Here we illustrate the use of a GHG Level 2 (L2) product using product XCO2_EMMA as an example. A CO2 L2 data product contains CO2 information for individual satellite ground pixels (also called footprints or soundings). XCO2 is the column-averaged dry-air mole fraction of atmospheric CO2 in parts per million (ppm). EMMA is the name of the multi-satellite XCO2 (and XCH4) merging algorithm developed to generate product XCO2_EMMA using as input individual Level 2 XCO2 products from different satellite sensors (here: SCIAMACHY/ENVISAT, GOSAT, GOSAT-2 and OCO-2; see, e.g., Reuter et al., https://amt.copernicus.org/articles/13/789/2020/, 2020).
Within C3S also other L2 products had been generated and made available via the CDS. These products are (i) XCO2 from individual satellite sensors, (ii) XCH4 products, where XCH4 is the column-averaged dry-air mole fraction of CH4 in parts per billion (ppb), and (iii) mid tropospheric CO2 and CH4 mixing ratio products. Detailed information on all these products is available via the CDS. In addition to L2 products, also Level 3 (L3) products are available. A L3 product is based on a corresponding L2 product. A L3 product is obtained by spatio-temporally averaging a corresponding L2 product. How to access and use a L3 GHG product is shown in a separate Jupyter Notebook (JN).
For this JN we use XCO2_EMMA version 4.5, which covers the period 2003 - 2022.

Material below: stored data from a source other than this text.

/-! ## Writing, release and thaw (R387, R404, R405) -/

/-- Bytes written at va of a context, line by line: whether every write passed the checks of R219, and the largest WCT. -/
def State.feltWrite (s : State) (who : PackId) (ctx va : Nat) (bs : List Byte) : List Nat → Nat → Bool × Nat × State
  | [], w => (true, w, s)
  | i :: is, w =>
    let line := va / 128 + i
    let lo := if i = 0 then va % 128 else 0
    let hi := min 128 (va % 128 + bs.length - 128 * i)
    let part := (List.range (hi - lo)).map fun k => (lo + k, (bs[128 * i + lo + k - va % 128]?).getD 0)
    match s.storeLine ctx line part false none with
    | (.ok v, s) => s.feltWrite who ctx va bs is (max w v)
    | (.error (.window x), s) =>
      ((s.setDirty x).sendRequest 0 0 who line line x (.store ctx (x.ownerAddr (128 * line)) part)).feltWrite who ctx va bs is w
    | (.error _, s) => (false, w, s)

/-- The work ends with a completion value, which is then stored (R404). -/
def State.endFrz (s : State) (ctx v : Nat) : State :=
  (s.onFrz ctx fun f => { f with phase := 4, value := v }).push [.frzCompletion ctx]

/-- What page-fault reports of a context kept parked goes on, as they no longer count (R388, R404): packs at their words, lift queues
from the start of their blocks. -/
def State.unparkAll (s : State) (ctx : Nat) : State :=
  (s.teamsIn ctx).foldl (fun s t =>
    (((s.packsOf t.id).map (·.id)).foldl (fun s p => s.onPack p fun k => { k with parkOn := none }) s).onTeam t.id fun t =>
      { t with lift := t.lift.map fun e => (e.1, { e.2 with parked := false, report := none }) }) s

/-- The context thaws in place (R404, R405): its queues regain their EN, its memory opens, and the pack that froze its own
context has the value in s[d]. -/
def State.thaw (s : State) (ctx : Nat) (f : FrzWork) (v : Nat) : State :=
  let s := (s.unparkAll ctx).onCtx ctx fun c => { c with closed := false }
  let s := f.queues.foldl (fun (s : State) (q : Nat × Bool) =>
    if q.2 then (s.onHQueue q.1 fun k => { k with desc := setBitsOf k.desc 100 100 1, since := s.gtc }).push [.launchRecordRead q.1] else s) s
  let s := if f.isSelf then s.onPack f.issuer fun k => k.setS f.dreg (dw v) else s
  s.endFrz ctx v

/-- The resident state of a frozen context is released (R387 step 5). -/
def State.releaseContext (s : State) (ctx : Nat) : State :=
  let gone := (s.teamsIn ctx).map (·.id)
  let roots := s.grids.filter fun g => g.ctx == ctx && g.parent.isNone
  let s := roots.foldl (fun (s : State) g => s.onHQueue g.queue fun k => { k with order := k.order.filter (· != g.index) }) s
  let s : State :=
    { s with
      grids := s.grids.filter fun g => g.ctx != ctx
      packs := s.packs.filter fun p => !gone.contains p.id.teamId
      teams := s.teams.filter fun t => !gone.contains t.id
      pk := if gone.contains s.pk.id.teamId then {} else s.pk
      tm := if gone.contains s.tm.id then {} else s.tm }
  let s := s.onCtx ctx fun c => { c with groups := [] }
  (roots.map (·.queue)).foldl State.flushQueue s

/-- Every write that the homes have accepted for lines of a context is performed (R389). -/
def State.settleContext (s : State) (ctx : Nat) : State :=
  (s.l2.filter fun h => h.ctx == ctx).foldl (fun s h => h.pend.foldl (fun s w => s.waitUntil w.wct) s) s

/-- Fulling is complete: GTCF is recorded, and the felt is written where it fits (R389, R392, R404). -/
def State.writeFelt (s : State) (ctx : Nat) : State :=
  let s := (s.settleContext ctx).waitUntil (s.lastWct ctx + s.eps)
  let s := (s.teamsIn ctx).foldl (fun s t => (List.range 8).foldl (fun s ch => s.settleHeld t ch) s) s
  let s := s.onFrz ctx fun f => { f with gtcf := s.gtc, phase := 3 }
  match (s.ctx ctx).frz with
  | none => s
  | some f =>
    let bs := s.feltImage ctx f
    if f.limit < bs.length then s.thaw ctx f 0x101
    else if 2 ^ 45 < f.felt + bs.length then s.thaw ctx f 0x102
    else match s.feltWrite (feltWriter ctx) f.ictx f.felt bs (List.range ((bs.length + f.felt % 128 + 127) / 128)) 0 with
      | (ok, w, s) =>
        let s := s.onFrz ctx fun f => { f with wct := max f.wct w }
        if ok then s.push [.fullingComplete ctx] else s.thaw ctx f 0x102

/-- FULLING_COMPLETE: the next step of a freeze, once the one before has finished (R387-R391). -/
def execFullingComplete (ctx : Nat) (s : State) : Result :=
  .next (match (s.ctx ctx).frz with
    | none => s
    | some f =>
      if f.isResume || !s.frzReady ctx f then s
      else if f.phase = 1 then (s.beginFulling ctx).push [.fullingComplete ctx]
      else if f.phase = 2 then (if s.collsOpen ctx then (s.withdraw ctx).push [.fullingComplete ctx] else s.writeFelt ctx)
      else if f.failed then s.thaw ctx f 0x102
      else (s.releaseContext ctx).endFrz ctx 1)

/-- FRZ_COMPLETION: every byte of the felt is released at .sys scope, once what writes it through windows has ended, and the
completion value is stored at EVT (R404). -/
def execFrzCompletion (ctx : Nat) (s : State) : Result :=
  .next (match (s.ctx ctx).frz with
    | none => s
    | some f =>
      if f.phase ≠ 4 || s.requests.any (fun r => r.pack == feltWriter ctx) then s
      else
        let s := s.waitUntil (f.wct + s.eps)
        let s := (s.writeWord64 f.ictx f.evt f.value).2
        (s.onCtx ctx fun c => { c with frz := none }).kick)

end Sys2Proof.Machine
end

This JN shows how to download a data product from the CDS, explains how to access the main variables and how to use them for interesting applications. We focus on two use cases related to the spatial and temporal variation of atmospheric CO2 concentrations and their observational coverage.
The first use case is related to the latitudial distribution of XCO2. We show how XCO2 averages and standard devations per latitude band can be computed and plotted. For this we use two days of observations, one in April and one in September. We explain that the observed latitudinal distributions are closely related to the seasonal cycle of CO2 due to uptake and release of CO2 by vegetation.
For the second use case we show how a map of the spatial distribution of the individual ground pixel XCO2 observations can be generated. We show that the spatial coverage of the daily observations is very sparse due to strict quality filtering of the individual XCO2 retrievals. Most applications therefore require appropriate spatio-temporal averaging (see, for example, the use of C3S GHG XCO2 and XCH4 data for assessments such as Copernicus European State of the Climate (ESOTC) as shown on the GHG concentration climate indicators website https://climate.copernicus.eu/climate-indicators/greenhouse-gas-concentrations).
What is needed to use this Jupyter Notebook?#
In the following, Phython 3 code is provided to read and plot the satellite data.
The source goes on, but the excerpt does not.